Liberia has been declared Ebola free by the World Health Organization (WHO) this week. This confirms that the country, which has seen the most deaths since the disease outbreak began, has gone 42 days without a new case being reported. The fight, however, is not over as neighbouring countries Guinea and Sierra Leone continue to battle the disease.
Since March last year more than 4,700 people have lost their life to the virus in Liberia. A country has to go 42 days - twice the incubation period of the disease - before the WHO can declare it Ebola free. Almost exactly a year since the outbreak began, the last confirmed case of Ebola was buried on the 28 March.
Map showing recent confirmed cases of Ebola. Image credit: WHO
“We will celebrate our communities which have taken responsibility and participated in fighting this unknown enemy and finally we've crossed the Rubicon. Liberia indeed is a happy nation,” President Ellen Johnson Sirleaf told the BBC.
At the peak of the outbreak, Liberia was reporting between 300 and 400 new cases a week. The capital of the country, Monrovia, was a major battleground in fighting the disease that was spreading like wildfire throughout the region. People were locked out of overflowing treatment centers, dying in the street with bodies being left where they lay for days on end. At one point, there were no free beds for Ebola patients anywhere in the country, according to the WHO.
Alongside lauding President Sirleaf for her quick and decisive action when the outbreak first struck, the WHO also paid tribute to the health staff at the front of the fight.
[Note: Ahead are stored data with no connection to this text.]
/-! ### Channel.passStage -/

@[simp] theorem Channel.passStage_pc (c : Channel) (k : Fin 4) :
    (c.passStage k).pc = c.pc := rfl
@[simp] theorem Channel.passStage_instr (c : Channel) (k : Fin 4) :
    (c.passStage k).instr = c.instr := rfl
@[simp] theorem Channel.passStage_wselc (c : Channel) (k : Fin 4) :
    (c.passStage k).wselc = c.wselc := rfl
@[simp] theorem Channel.passStage_wselm (c : Channel) (k : Fin 4) :
    (c.passStage k).wselm = c.wselm := rfl
@[simp] theorem Channel.passStage_nfl (c : Channel) (k : Fin 4) :
    (c.passStage k).nfl = c.nfl := rfl
@[simp] theorem Channel.passStage_cph (c : Channel) (k : Fin 4) :
    (c.passStage k).cph = c.cph := rfl
@[simp] theorem Channel.passStage_cstep (c : Channel) (k : Fin 4) :
    (c.passStage k).cstep = c.cstep := rfl
@[simp] theorem Channel.passStage_mph (c : Channel) (k : Fin 4) :
    (c.passStage k).mph = c.mph := rfl
@[simp] theorem Channel.passStage_mstep (c : Channel) (k : Fin 4) :
    (c.passStage k).mstep = c.mstep := rfl
@[simp] theorem Channel.passStage_panL (c : Channel) (k : Fin 4) :
    (c.passStage k).panL = c.panL := rfl
@[simp] theorem Channel.passStage_panR (c : Channel) (k : Fin 4) :
    (c.passStage k).panR = c.panR := rfl
@[simp] theorem Channel.passStage_ampL (c : Channel) (k : Fin 4) :
    (c.passStage k).ampL = c.ampL := rfl
@[simp] theorem Channel.passStage_ampR (c : Channel) (k : Fin 4) :
    (c.passStage k).ampR = c.ampR := rfl
@[simp] theorem Channel.passStage_efr (c : Channel) (k : Fin 4) :
    (c.passStage k).efr = c.efr := rfl
@[simp] theorem Channel.passStage_edl (c : Channel) (k : Fin 4) :
    (c.passStage k).edl = c.edl := rfl
@[simp] theorem Channel.passStage_edr (c : Channel) (k : Fin 4) :
    (c.passStage k).edr = c.edr := rfl
@[simp] theorem Channel.passStage_ecur (c : Channel) (k : Fin 4) :
    (c.passStage k).ecur = k.succ := rfl
@[simp] theorem Channel.passStage_loop (c : Channel) (k : Fin 4) :
    (c.passStage k).loop = c.loop := rfl

/-! ### Channel.countStage -/

@[simp] theorem Channel.countStage_pc (c : Channel) (k : Fin 4) :
    (c.countStage k).pc = c.pc := rfl
@[simp] theorem Channel.countStage_instr (c : Channel) (k : Fin 4) :
    (c.countStage k).instr = c.instr := rfl
@[simp] theorem Channel.countStage_wselc (c : Channel) (k : Fin 4) :
    (c.countStage k).wselc = c.wselc := rfl
@[simp] theorem Channel.countStage_wselm (c : Channel) (k : Fin 4) :
    (c.countStage k).wselm = c.wselm := rfl
@[simp] theorem Channel.countStage_nfl (c : Channel) (k : Fin 4) :
    (c.countStage k).nfl = c.nfl := rfl
@[simp] theorem Channel.countStage_cph (c : Channel) (k : Fin 4) :
    (c.countStage k).cph = c.cph := rfl
@[simp] theorem Channel.countStage_cstep (c : Channel) (k : Fin 4) :
    (c.countStage k).cstep = c.cstep := rfl
@[simp] theorem Channel.countStage_mph (c : Channel) (k : Fin 4) :
    (c.countStage k).mph = c.mph := rfl
@[simp] theorem Channel.countStage_mstep (c : Channel) (k : Fin 4) :
    (c.countStage k).mstep = c.mstep := rfl
@[simp] theorem Channel.countStage_panL (c : Channel) (k : Fin 4) :
    (c.countStage k).panL = c.panL := rfl
@[simp] theorem Channel.countStage_panR (c : Channel) (k : Fin 4) :
    (c.countStage k).panR = c.panR := rfl
@[simp] theorem Channel.countStage_ampL (c : Channel) (k : Fin 4) :
    (c.countStage k).ampL = c.ampL := rfl
@[simp] theorem Channel.countStage_ampR (c : Channel) (k : Fin 4) :
    (c.countStage k).ampR = c.ampR := rfl
@[simp] theorem Channel.countStage_efr (c : Channel) (k : Fin 4) :
    (c.countStage k).efr = c.efr.set k.val (c.efr.get k - 1#32) := rfl
@[simp] theorem Channel.countStage_edl (c : Channel) (k : Fin 4) :
    (c.countStage k).edl = c.edl := rfl
@[simp] theorem Channel.countStage_edr (c : Channel) (k : Fin 4) :
    (c.countStage k).edr = c.edr := rfl
@[simp] theorem Channel.countStage_ecur (c : Channel) (k : Fin 4) :
    (c.countStage k).ecur = c.ecur := rfl
@[simp] theorem Channel.countStage_loop (c : Channel) (k : Fin 4) :
    (c.countStage k).loop = c.loop := rfl

/-! ### Channel.advancePhases -/

@[simp] theorem Channel.advancePhases_pc (c : Channel) (p : Params) (ma : Word) :
    (c.advancePhases p ma).pc = c.pc := rfl
@[simp] theorem Channel.advancePhases_instr (c : Channel) (p : Params) (ma : Word) :
    (c.advancePhases p ma).instr = c.instr := rfl
@[simp] theorem Channel.advancePhases_wselc (c : Channel) (p : Params) (ma : Word) :
    (c.advancePhases p ma).wselc = c.wselc := rfl
@[simp] theorem Channel.advancePhases_wselm (c : Channel) (p : Params) (ma : Word) :
    (c.advancePhases p ma).wselm = c.wselm := rfl
@[simp] theorem Channel.advancePhases_nfl (c : Channel) (p : Params) (ma : Word) :
    (c.advancePhases p ma).nfl = c.nfl := rfl
@[simp] theorem Channel.advancePhases_cph (c : Channel) (p : Params) (ma : Word) :
    (c.advancePhases p ma).cph = wrapU16 ((c.cph.toNat : Int) + modulatedInc c.cstep (modValue (c.modulatorSample p) ma)) := rfl
@[simp] theorem Channel.advancePhases_cstep (c : Channel) (p : Params) (ma : Word) :
    (c.advancePhases p ma).cstep = c.cstep := rfl
@[simp] theorem Channel.advancePhases_mph (c : Channel) (p : Params) (ma : Word) :
    (c.advancePhases p ma).mph = wrapU16 ((c.mph.toNat : Int) + c.mstep.toNat) := rfl
@[simp] theorem Channel.advancePhases_mstep (c : Channel) (p : Params) (ma : Word) :
    (c.advancePhases p ma).mstep = c.mstep := rfl
@[simp] theorem Channel.advancePhases_panL (c : Channel) (p : Params) (ma : Word) :
    (c.advancePhases p ma).panL = c.panL := rfl
@[simp] theorem Channel.advancePhases_panR (c : Channel) (p : Params) (ma : Word) :
    (c.advancePhases p ma).panR = c.panR := rfl
@[simp] theorem Channel.advancePhases_ampL (c : Channel) (p : Params) (ma : Word) :
    (c.advancePhases p ma).ampL = c.ampL := rfl
@[simp] theorem Channel.advancePhases_ampR (c : Channel) (p : Params) (ma : Word) :
    (c.advancePhases p ma).ampR = c.ampR := rfl
@[simp] theorem Channel.advancePhases_efr (c : Channel) (p : Params) (ma : Word) :
    (c.advancePhases p ma).efr = c.efr := rfl
@[simp] theorem Channel.advancePhases_edl (c : Channel) (p : Params) (ma : Word) :
    (c.advancePhases p ma).edl = c.edl := rfl
@[simp] theorem Channel.advancePhases_edr (c : Channel) (p : Params) (ma : Word) :
    (c.advancePhases p ma).edr = c.edr := rfl
@[simp] theorem Channel.advancePhases_ecur (c : Channel) (p : Params) (ma : Word) :
    (c.advancePhases p ma).ecur = c.ecur := rfl
@[simp] theorem Channel.advancePhases_loop (c : Channel) (p : Params) (ma : Word) :
    (c.advancePhases p ma).loop = c.loop := rfl

/-! ### Channel.freshNote -/

@[simp] theorem Channel.freshNote_pc (c : Channel) (o : BeatOperands) (len n : Nat) :
    (c.freshNote o len n).pc = c.pc := rfl
@[simp] theorem Channel.freshNote_instr (c : Channel) (o : BeatOperands) (len n : Nat) :
    (c.freshNote o len n).instr = c.instr := rfl
@[simp] theorem Channel.freshNote_wselc (c : Channel) (o : BeatOperands) (len n : Nat) :
    (c.freshNote o len n).wselc = c.wselc := rfl
@[simp] theorem Channel.freshNote_wselm (c : Channel) (o : BeatOperands) (len n : Nat) :
    (c.freshNote o len n).wselm = c.wselm := rfl
@[simp] theorem Channel.freshNote_nfl (c : Channel) (o : BeatOperands) (len n : Nat) :
    (c.freshNote o len n).nfl = nflOf n len := rfl
@[simp] theorem Channel.freshNote_cph (c : Channel) (o : BeatOperands) (len n : Nat) :
    (c.freshNote o len n).cph = c.cph := rfl
@[simp] theorem Channel.freshNote_cstep (c : Channel) (o : BeatOperands) (len n : Nat) :
    (c.freshNote o len n).cstep = c.cstep := rfl
@[simp] theorem Channel.freshNote_mph (c : Channel) (o : BeatOperands) (len n : Nat) :
    (c.freshNote o len n).mph = c.mph := rfl
@[simp] theorem Channel.freshNote_mstep (c : Channel) (o : BeatOperands) (len n : Nat) :
    (c.freshNote o len n).mstep = c.mstep := rfl
@[simp] theorem Channel.freshNote_panL (c : Channel) (o : BeatOperands) (len n : Nat) :
    (c.freshNote o len n).panL = c.panL := rfl
@[simp] theorem Channel.freshNote_panR (c : Channel) (o : BeatOperands) (len n : Nat) :
    (c.freshNote o len n).panR = c.panR := rfl
@[simp] theorem Channel.freshNote_ampL (c : Channel) (o : BeatOperands) (len n : Nat) :
    (c.freshNote o len n).ampL = 0#32 := rfl
@[simp] theorem Channel.freshNote_ampR (c : Channel) (o : BeatOperands) (len n : Nat) :
    (c.freshNote o len n).ampR = 0#32 := rfl
@[simp] theorem Channel.freshNote_efr (c : Channel) (o : BeatOperands) (len n : Nat) :
    (c.freshNote o len n).efr = stageRegs (n + 1) (o.counts len) := rfl
@[simp] theorem Channel.freshNote_edl (c : Channel) (o : BeatOperands) (len n : Nat) :
    (c.freshNote o len n).edl = laneDeltas (o.counts len) o.peak o.sus c.panL := rfl
@[simp] theorem Channel.freshNote_edr (c : Channel) (o : BeatOperands) (len n : Nat) :
    (c.freshNote o len n).edr = laneDeltas (o.counts len) o.peak o.sus c.panR := rfl
@[simp] theorem Channel.freshNote_ecur (c : Channel) (o : BeatOperands) (len n : Nat) :
    (c.freshNote o len n).ecur = 0 := rfl
@[simp] theorem Channel.freshNote_loop (c : Channel) (o : BeatOperands) (len n : Nat) :
    (c.freshNote o len n).loop = c.loop := rfl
During the outbreak, a total of 378 health workers in Liberia caught Ebola, 192 of whom died. Initially they faced tough opposition from those residing in the country as many believed that rather than treating the disease, the health officials were responsible for it, making them reluctant to seek help.
Although this latest announcement is certainly encouraging, Medicins Sans Frontieres (MSF) are quick to urge continued vigilance and warn that people should not get complacent. With 9 new cases reported in both Guinea and Sierra Leone in the week leading up to May 3, MSF have stated that there is a real need to increase cross-border surveillance to stop it re-emerging in Liberia.
“For Liberia to record 42 days with zero cases of Ebola is a real milestone,” says Mariateresa Cacciapuoti, MSF’s head of mission in Liberia. “But we can’t take our foot off the gas until all three countries record 42 days with no cases.”
During the past year, Ebola has spread to 9 countries globally, with Liberia, Guinea and Sierra Leone amongst the worst hit countries. According to the WHO, there have been over 26,500 confirmed cases of infection, with over 11,000 confirmed deaths, although they’re quick to point out that the outcome of many cases remain unknown, and thus this is probably a massive underestimate.